-- ==== Sys2Proof/Tests/Slice0.lean ====
section
/-! SUPPORT. Tests whose expected results are the spec's own words and vectors (spec/95_test_vectors.md), the smoke tests
of the well-formedness checks, and for every statement with hypotheses a state and operands that meet them. -/

namespace Sys2Proof.Tests

open Sys2Proof Sys2Proof.Machine

/-- A small state: the instance's `STRICT` and the tracker. -/
def st (strict : Bool) (ref : Word) (init : Bool) : State :=
  { cfg := { strict := strict, lenBits := 11, latency := 0 }, refCseq := ref, initialized := init, inbox := [],
    resp := none }

/-- The response an outcome leaves on the port. -/
def respOf : Host.Outcome State Fault Refusal → Option Response
  | .next t => t.resp
  | .fault _ => none
  | .refused _ => none

/-- The tracker an outcome leaves. -/
def trackerOf : Host.Outcome State Fault Refusal → Option (Word × Bool)
  | .next t => some (t.refCseq, t.initialized)
  | .fault _ => none
  | .refused _ => none

theorem answers {o : Host.Outcome State Fault Refusal} {r : Response} (h : respOf o = some r) :
    ∃ t : State, o = .next t ∧ t.resp = some r := by
  cases o with
  | next t => exact ⟨t, rfl, h⟩
  | fault f => cases h
  | refused f => cases h

/-! ### Decoding: one word per instruction (30_encoding.md, op in bits 3 to 0) -/

theorem test_decode_pdDec :
    decode { op := 0b0001, decLen := 3, decWin := #v[0x90, 0x80, 0x05, 0, 0, 0] } =
      .ok (.pdDec 3 #v[0x90, 0x80, 0x05, 0, 0, 0]) := by decide
theorem test_decode_pdEnc :
    decode { op := 0b0010, encDesc := { startOfPartition := true, pictureidPresent := true, pictureId := 5 } } =
      .ok (.pdEnc { startOfPartition := true, pictureidPresent := true, pictureId := 5 }) := by decide
theorem test_decode_seqNext : decode { op := 0b0011, seqRaw := 0xFFFE } = .ok (.seqNext 0xFFFE) := by decide
theorem test_decode_seqReset : decode { op := 0b0100 } = .ok .seqReset := by decide
theorem test_decode_reserved : decode { op := 0b0111, seqRaw := 9 } = .error (.reservedOp 7) := by decide
theorem test_opcode_rows_do_not_overlap :
    opcodeTable.Pairwise (fun a b => ∀ op : Op, ¬ (a.selects op = true ∧ b.selects op = true)) := by decide
theorem test_fetch_word_runs :
    respOf (step (State.reset.withFetchWord 8 0x04)) = some { status := .ok } := by decide

/-! ### Well-formedness: an ill-formed term for each check -/

theorem test_wf_full : ({ extendedControlBitsPresent := true, pid := 15, pictureidPresent := true, pictureId := 0x7FFF
                          tl0picidxPresent := true, tl0picidx := 255, tidPresent := true, tid := 3, layerSync := true
                          keyidxPresent := true, keyidx := 31 } : Descriptor).wellFormed = true := by decide
theorem test_wf_refuses_pid : ({ pid := 16 } : Descriptor).wellFormed = false := by decide
theorem test_wf_refuses_flags : ({ extendedControlBitsPresent := true } : Descriptor).wellFormed = false := by decide
theorem test_wf_refuses_pictureId :
    ({ extendedControlBitsPresent := true, pictureidPresent := true, pictureId := 0x8000 } : Descriptor).wellFormed =
      false := by decide
theorem test_wf_refuses_absent_pictureId : ({ pictureId := 1 } : Descriptor).wellFormed = false := by decide
theorem test_wf_refuses_absent_tl0 : ({ tl0picidx := 1 } : Descriptor).wellFormed = false := by decide
theorem test_wf_refuses_tid :
    ({ extendedControlBitsPresent := true, tidPresent := true, tid := 4 } : Descriptor).wellFormed = false := by decide
theorem test_wf_refuses_absent_layerSync : ({ layerSync := true } : Descriptor).wellFormed = false := by decide
theorem test_wf_refuses_keyidx :
    ({ extendedControlBitsPresent := true, keyidxPresent := true, keyidx := 32 } : Descriptor).wellFormed = false := by
  decide
theorem test_wf_refuses_wide_length :
    Instr.wellFormed { strict := true, lenBits := 3, latency := 0 } (.pdDec 8 Window.zero) = false := by decide
theorem test_wf_refuses_narrow_port :
    Config.wellFormed { strict := true, lenBits := 2, latency := 0 } = false := by decide

/-! ### Each instruction, on vectors of 95_test_vectors.md -/

/-- DV27: every field, strict. -/
theorem test_pdDec_every_field :
    respOf (exec (.pdDec 6 #v[0xBF, 0xF0, 0x81, 0x2C, 0x07, 0xBF]) (st true 7 true)) = some
      { status := .ok, consumed := 6
        desc := { extendedControlBitsPresent := true, nonReferenceFrame := true, startOfPartition := true, pid := 15
                  pictureidPresent := true, pictureId := 300, tl0picidxPresent := true, tl0picidx := 7
                  tidPresent := true, tid := 2, layerSync := true, keyidxPresent := true, keyidx := 31 } } := by decide

/-- DV12: K only, the TID and Y bits are ignored. -/
theorem test_pdDec_keyidx_only :
    respOf (exec (.pdDec 3 #v[0x80, 0x10, 0xE5, 0, 0, 0]) (st true 7 true)) = some
      { status := .ok, consumed := 3
        desc := { extendedControlBitsPresent := true, keyidxPresent := true, keyidx := 5 } } := by decide

/-- EV7: every field. -/
theorem test_pdEnc_every_field :
    respOf (exec (.pdEnc { nonReferenceFrame := true, startOfPartition := true, pid := 3, pictureidPresent := true
                           pictureId := 300, tl0picidxPresent := true, tl0picidx := 7, tidPresent := true, tid := 2
                           layerSync := true, keyidxPresent := true, keyidx := 31 }) (st true 7 true)) =
      some { status := .ok, out := #v[0xB3, 0xF0, 0x81, 0x2C, 0x07, 0xBF], outLen := 6 } := by decide

/-- EV13: T with K = 0, KEYIDX is written as 0. -/
theorem test_pdEnc_tid_only :
    respOf (exec (.pdEnc { tidPresent := true, tid := 3, layerSync := true, keyidx := 9 }) (st true 7 true)) =
      some { status := .ok, out := #v[0x80, 0x20, 0xE0, 0, 0, 0], outLen := 3 } := by decide

/-- SV8: a difference of 32767 after 40000 goes forward, past the wrap. -/
theorem test_seqNext_wraps_forward :
    trackerOf (exec (.seqNext 7231) (st false 40000 true)) = some (72767, true) := by decide

/-- SV12: the top of the range. -/
theorem test_seqNext_overflow :
    respOf (exec (.seqNext 0) (st false 0xFFFFFFFF true)) =
      some { status := .invalidPayloadDescriptor, reason := .seqOverflow } := by decide

/-- SV16. -/
theorem test_seqReset : trackerOf (exec .seqReset (st false 70000 true)) = some (0, false) := by decide

/-- SV17: idempotent on a state that is already reset. -/
theorem test_seqReset_again : trackerOf (exec .seqReset (st false 0 false)) = some (0, false) := by decide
§
Your answer must be the full listing above, reproduced exactly.

Solution to the problem
-- ==== Sys2Proof/Tests/Slice0.lean ====
section
/-! SUPPORT. Tests whose expected results are the spec's own words and vectors (spec/95_test_vectors.md), the smoke tests
of the well-formedness checks, and for every statement with hypotheses a state and operands that meet them. -/

namespace Sys2Proof.Tests

open Sys2Proof Sys2Proof.Machine

/-- A small state: the instance's `STRICT` and the tracker. -/
def st (strict : Bool) (ref : Word) (init : Bool) : State :=
  { cfg := { strict := strict, lenBits := 11, latency := 0 }, refCseq := ref, initialized := init, inbox := [],
    resp := none }

/-- The response an outcome leaves on the port. -/
def respOf : Host.Outcome State Fault Refusal → Option Response
  | .next t => t.resp
  | .fault _ => none
  | .refused _ => none

/-- The tracker an outcome leaves. -/
def trackerOf : Host.Outcome State Fault Refusal → Option (Word × Bool)
  | .next t => some (t.refCseq, t.initialized)
  | .fault _ => none
  | .refused _ => none

theorem answers {o : Host.Outcome State Fault Refusal} {r : Response} (h : respOf o = some r) :
    ∃ t : State, o = .next t ∧ t.resp = some r := by
  cases o with
  | next t => exact ⟨t, rfl, h⟩
  | fault f => cases h
  | refused f => cases h

/-! ### Decoding: one word per instruction (30_encoding.md, op in bits 3 to 0) -/

theorem test_decode_pdDec :
    decode { op := 0b0001, decLen := 3, decWin := #v[0x90, 0x80, 0x05, 0, 0, 0] } =
      .ok (.pdDec 3 #v[0x90, 0x80, 0x05, 0, 0, 0]) := by decide
theorem test_decode_pdEnc :
    decode { op := 0b0010, encDesc := { startOfPartition := true, pictureidPresent := true, pictureId := 5 } } =
      .ok (.pdEnc { startOfPartition := true, pictureidPresent := true, pictureId := 5 }) := by decide
theorem test_decode_seqNext : decode { op := 0b0011, seqRaw := 0xFFFE } = .ok (.seqNext 0xFFFE) := by decide
theorem test_decode_seqReset : decode { op := 0b0100 } = .ok .seqReset := by decide
theorem test_decode_reserved : decode { op := 0b0111, seqRaw := 9 } = .error (.reservedOp 7) := by decide
theorem test_opcode_rows_do_not_overlap :
    opcodeTable.Pairwise (fun a b => ∀ op : Op, ¬ (a.selects op = true ∧ b.selects op = true)) := by decide
theorem test_fetch_word_runs :
    respOf (step (State.reset.withFetchWord 8 0x04)) = some { status := .ok } := by decide

/-! ### Well-formedness: an ill-formed term for each check -/

theorem test_wf_full : ({ extendedControlBitsPresent := true, pid := 15, pictureidPresent := true, pictureId := 0x7FFF
                          tl0picidxPresent := true, tl0picidx := 255, tidPresent := true, tid := 3, layerSync := true
                          keyidxPresent := true, keyidx := 31 } : Descriptor).wellFormed = true := by decide
theorem test_wf_refuses_pid : ({ pid := 16 } : Descriptor).wellFormed = false := by decide
theorem test_wf_refuses_flags : ({ extendedControlBitsPresent := true } : Descriptor).wellFormed = false := by decide
theorem test_wf_refuses_pictureId :
    ({ extendedControlBitsPresent := true, pictureidPresent := true, pictureId := 0x8000 } : Descriptor).wellFormed =
      false := by decide
theorem test_wf_refuses_absent_pictureId : ({ pictureId := 1 } : Descriptor).wellFormed = false := by decide
theorem test_wf_refuses_absent_tl0 : ({ tl0picidx := 1 } : Descriptor).wellFormed = false := by decide
theorem test_wf_refuses_tid :
    ({ extendedControlBitsPresent := true, tidPresent := true, tid := 4 } : Descriptor).wellFormed = false := by decide
theorem test_wf_refuses_absent_layerSync : ({ layerSync := true } : Descriptor).wellFormed = false := by decide
theorem test_wf_refuses_keyidx :
    ({ extendedControlBitsPresent := true, keyidxPresent := true, keyidx := 32 } : Descriptor).wellFormed = false := by
  decide
theorem test_wf_refuses_wide_length :
    Instr.wellFormed { strict := true, lenBits := 3, latency := 0 } (.pdDec 8 Window.zero) = false := by decide
theorem test_wf_refuses_narrow_port :
    Config.wellFormed { strict := true, lenBits := 2, latency := 0 } = false := by decide

/-! ### Each instruction, on vectors of 95_test_vectors.md -/

/-- DV27: every field, strict. -/
theorem test_pdDec_every_field :
    respOf (exec (.pdDec 6 #v[0xBF, 0xF0, 0x81, 0x2C, 0x07, 0xBF]) (st true 7 true)) = some
      { status := .ok, consumed := 6
        desc := { extendedControlBitsPresent := true, nonReferenceFrame := true, startOfPartition := true, pid := 15
                  pictureidPresent := true, pictureId := 300, tl0picidxPresent := true, tl0picidx := 7
                  tidPresent := true, tid := 2, layerSync := true, keyidxPresent := true, keyidx := 31 } } := by decide

/-- DV12: K only, the TID and Y bits are ignored. -/
theorem test_pdDec_keyidx_only :
    respOf (exec (.pdDec 3 #v[0x80, 0x10, 0xE5, 0, 0, 0]) (st true 7 true)) = some
      { status := .ok, consumed := 3
        desc := { extendedControlBitsPresent := true, keyidxPresent := true, keyidx := 5 } } := by decide

/-- EV7: every field. -/
theorem test_pdEnc_every_field :
    respOf (exec (.pdEnc { nonReferenceFrame := true, startOfPartition := true, pid := 3, pictureidPresent := true
                           pictureId := 300, tl0picidxPresent := true, tl0picidx := 7, tidPresent := true, tid := 2
                           layerSync := true, keyidxPresent := true, keyidx := 31 }) (st true 7 true)) =
      some { status := .ok, out := #v[0xB3, 0xF0, 0x81, 0x2C, 0x07, 0xBF], outLen := 6 } := by decide

/-- EV13: T with K = 0, KEYIDX is written as 0. -/
theorem test_pdEnc_tid_only :
    respOf (exec (.pdEnc { tidPresent := true, tid := 3, layerSync := true, keyidx := 9 }) (st true 7 true)) =
      some { status := .ok, out := #v[0x80, 0x20, 0xE0, 0, 0, 0], outLen := 3 } := by decide

/-- SV8: a difference of 32767 after 40000 goes forward, past the wrap. -/
theorem test_seqNext_wraps_forward :
    trackerOf (exec (.seqNext 7231) (st false 40000 true)) = some (72767, true) := by decide

/-- SV12: the top of the range. -/
theorem test_seqNext_overflow :
    respOf (exec (.seqNext 0) (st false 0xFFFFFFFF true)) =
      some { status := .invalidPayloadDescriptor, reason := .seqOverflow } := by decide

/-- SV16. -/
theorem test_seqReset : trackerOf (exec .seqReset (st false 70000 true)) = some (0, false) := by decide

/-- SV17: idempotent on a state that is already reset. -/
theorem test_seqReset_again : trackerOf (exec .seqReset (st false 0 false)) = some (0, false) := by decide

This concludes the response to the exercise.